-- ==== Sys2Proof/Machine/Port.lean ====
section
/-! DEFINITION. What the core does with what happens on its pins: a command word (30_encoding.md R91), rst_n
(70_reset_and_hazards.md R270), and rst_n while a command is in progress (93_implementation_defined.md U6). -/

namespace Sys2Proof.Machine

/-- Step 1 of 30_encoding.md R91: an illegal word raises ERR_ILLEGAL_COMMAND(cmd[63:32]), or is refused in ERROR. -/
def handleIllegal (w : Word64) (s : State) : State :=
  if s.phase = .error then refuse s else takeError .illegalCommand (illegalInfo w) s

/-- Handling a command word (30_encoding.md R91). -/
def handleCommand (w : Word64) (s : State) : Host.Outcome State Fault Refusal :=
  match decode w with
  | .error _ => .next (handleIllegal w s)
  | .ok i => exec i s

/-- rst_n (70_reset_and_hazards.md R270): as SOFT_RESET, without a response; rsp_valid = 0. -/
def hardReset (s : State) : State := { resetRegisters s with rsp := none }

/-! ### rst_n while a command is in progress (70_reset_and_hazards.md R270, 93_implementation_defined.md U6; log 3) -/

/-- The IBUF addresses a command writes: IN_WRITE writes IBUF[IN_LEN], unless it raises or is refused (41_data_io.md
R131). No other command writes IBUF. -/
def ibufWrites (i : Instr) (s : State) : List Nat :=
  match i with
  | .inWrite _ => if s.phase = .idle ∧ s.inLen.toNat < s.ibufSize.toNat then [s.inLen.toNat] else []
  | .nop | .softReset | .clear | .setPrec _ | .rdReg _ | .inClear | .outRead _ | .fmCount | .fmBuild | .encStart
  | .encStep | .encFinish | .decStart | .decStep | .compress | .decompress => []

/-- The OBUF addresses a command writes when, from s, it completes in t: ENC_START the header (45_encoder.md R201),
ENC_STEP and ENC_FINISH the bytes their bits go into (43_bitstream_packer.md R161), DEC_STEP OBUF[DEC_COUNT]
(46_decoder.md R223), and a macro its whole result. No other command writes OBUF. -/
def obufWrites (i : Instr) (s t : State) : List Nat :=
  match i with
  | .encStart => List.range t.hdrLen.toNat
  | .encStep | .encFinish =>
    (List.range (t.bitCount.toNat - s.bitCount.toNat)).map fun j => s.sinkAddress (s.bitCount.toNat + j)
  | .decStep => [s.decCount.toNat]
  | .compress | .decompress => List.range t.outLen.toNat
  | .nop | .softReset | .clear | .setPrec _ | .rdReg _ | .inClear | .inWrite _ | .outRead _ | .fmCount | .fmBuild
  | .decStart => []

/-- IBUF after the command of word w was abandoned: how far it came is not specified, so the byte it writes is free. -/
def abandonedIbuf (w : Word64) (s : State) : Memory :=
  match decode w with
  | .ok i => s.ibuf.forget .ibuf (ibufWrites i s)
  | .error _ => s.ibuf

/-- OBUF after the command of word w was abandoned: the bytes it writes are free. In ERROR nothing writes OBUF (R247). A
command that raises leaves all of OBUF unspecified when it completes (60_exceptions.md R245), so also when abandoned. -/
def abandonedObuf (w : Word64) (s : State) : Memory :=
  if s.phase = .error then s.obuf
  else
    match decode w with
    | .error _ => s.obuf.unspecified
    | .ok i =>
      match exec i s with
      | .next t => if t.phase = .error then s.obuf.unspecified else s.obuf.forget .obuf (obufWrites i s t)
      | .fault _ => s.obuf.unspecified
      | .refused _ => s.obuf.unspecified

/-- rst_n while the command of word w is in progress: no response, the reset state, and the bytes the command may have
written unspecified. -/
def abandon (w : Word64) (s : State) : State :=
  { hardReset s with ibuf := abandonedIbuf w s, obuf := abandonedObuf w s }

/-- One thing happening on the pins. -/
def handleInput (i : PortInput) (s : State) : Host.Outcome State Fault Refusal :=
  match i with
  | .command w => handleCommand w s
  | .reset => .next (hardReset s)
  | .resetDuring w => .next (abandon w s)

end Sys2Proof.Machine
end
*****
* [YOUR OBJECTIVE] All of the entries must be quoted exactly; please include each one.

* [ANSWER SPACE]
-- ==== Sys2Proof/Machine/Port.lean ====
section
/-! DEFINITION. What the core does with what happens on its pins: a command word (30_encoding.md R91), rst_n
(70_reset_and_hazards.md R270), and rst_n while a command is in progress (93_implementation_defined.md U6). -/

namespace Sys2Proof.Machine

/-- Step 1 of 30_encoding.md R91: an illegal word raises ERR_ILLEGAL_COMMAND(cmd[63:32]), or is refused in ERROR. -/
def handleIllegal (w : Word64) (s : State) : State :=
  if s.phase = .error then refuse s else takeError .illegalCommand (illegalInfo w) s

/-- Handling a command word (30_encoding.md R91). -/
def handleCommand (w : Word64) (s : State) : Host.Outcome State Fault Refusal :=
  match decode w with
  | .error _ => .next (handleIllegal w s)
  | .ok i => exec i s

/-- rst_n (70_reset_and_hazards.md R270): as SOFT_RESET, without a response; rsp_valid = 0. -/
def hardReset (s : State) : State := { resetRegisters s with rsp := none }

/-! ### rst_n while a command is in progress (70_reset_and_hazards.md R270, 93_implementation_defined.md U6; log 3) -/

/-- The IBUF addresses a command writes: IN_WRITE writes IBUF[IN_LEN], unless it raises or is refused (41_data_io.md
R131). No other command writes IBUF. -/
def ibufWrites (i : Instr) (s : State) : List Nat :=
  match i with
  | .inWrite _ => if s.phase = .idle ∧ s.inLen.toNat < s.ibufSize.toNat then [s.inLen.toNat] else []
  | .nop | .softReset | .clear | .setPrec _ | .rdReg _ | .inClear | .outRead _ | .fmCount | .fmBuild | .encStart
  | .encStep | .encFinish | .decStart | .decStep | .compress | .decompress => []

/-- The OBUF addresses a command writes when, from s, it completes in t: ENC_START the header (45_encoder.md R201),
ENC_STEP and ENC_FINISH the bytes their bits go into (43_bitstream_packer.md R161), DEC_STEP OBUF[DEC_COUNT]
(46_decoder.md R223), and a macro its whole result. No other command writes OBUF. -/
def obufWrites (i : Instr) (s t : State) : List Nat :=
  match i with
  | .encStart => List.range t.hdrLen.toNat
  | .encStep | .encFinish =>
    (List.range (t.bitCount.toNat - s.bitCount.toNat)).map fun j => s.sinkAddress (s.bitCount.toNat + j)
  | .decStep => [s.decCount.toNat]
  | .compress | .decompress => List.range t.outLen.toNat
  | .nop | .softReset | .clear | .setPrec _ | .rdReg _ | .inClear | .inWrite _ | .outRead _ | .fmCount | .fmBuild
  | .decStart => []

/-- IBUF after the command of word w was abandoned: how far it came is not specified, so the byte it writes is free. -/
def abandonedIbuf (w : Word64) (s : State) : Memory :=
  match decode w with
  | .ok i => s.ibuf.forget .ibuf (ibufWrites i s)
  | .error _ => s.ibuf

/-- OBUF after the command of word w was abandoned: the bytes it writes are free. In ERROR nothing writes OBUF (R247). A
command that raises leaves all of OBUF unspecified when it completes (60_exceptions.md R245), so also when abandoned. -/
def abandonedObuf (w : Word64) (s : State) : Memory :=
  if s.phase = .error then s.obuf
  else
    match decode w with
    | .error _ => s.obuf.unspecified
    | .ok i =>
      match exec i s with
      | .next t => if t.phase = .error then s.obuf.unspecified else s.obuf.forget .obuf (obufWrites i s t)
      | .fault _ => s.obuf.unspecified
      | .refused _ => s.obuf.unspecified

/-- rst_n while the command of word w is in progress: no response, the reset state, and the bytes the command may have
written unspecified. -/
def abandon (w : Word64) (s : State) : State :=
  { hardReset s with ibuf := abandonedIbuf w s, obuf := abandonedObuf w s }

/-- One thing happening on the pins. -/
def handleInput (i : PortInput) (s : State) : Host.Outcome State Fault Refusal :=
  match i with
  | .command w => handleCommand w s
  | .reset => .next (hardReset s)
  | .resetDuring w => .next (abandon w s)

end Sys2Proof.Machine
end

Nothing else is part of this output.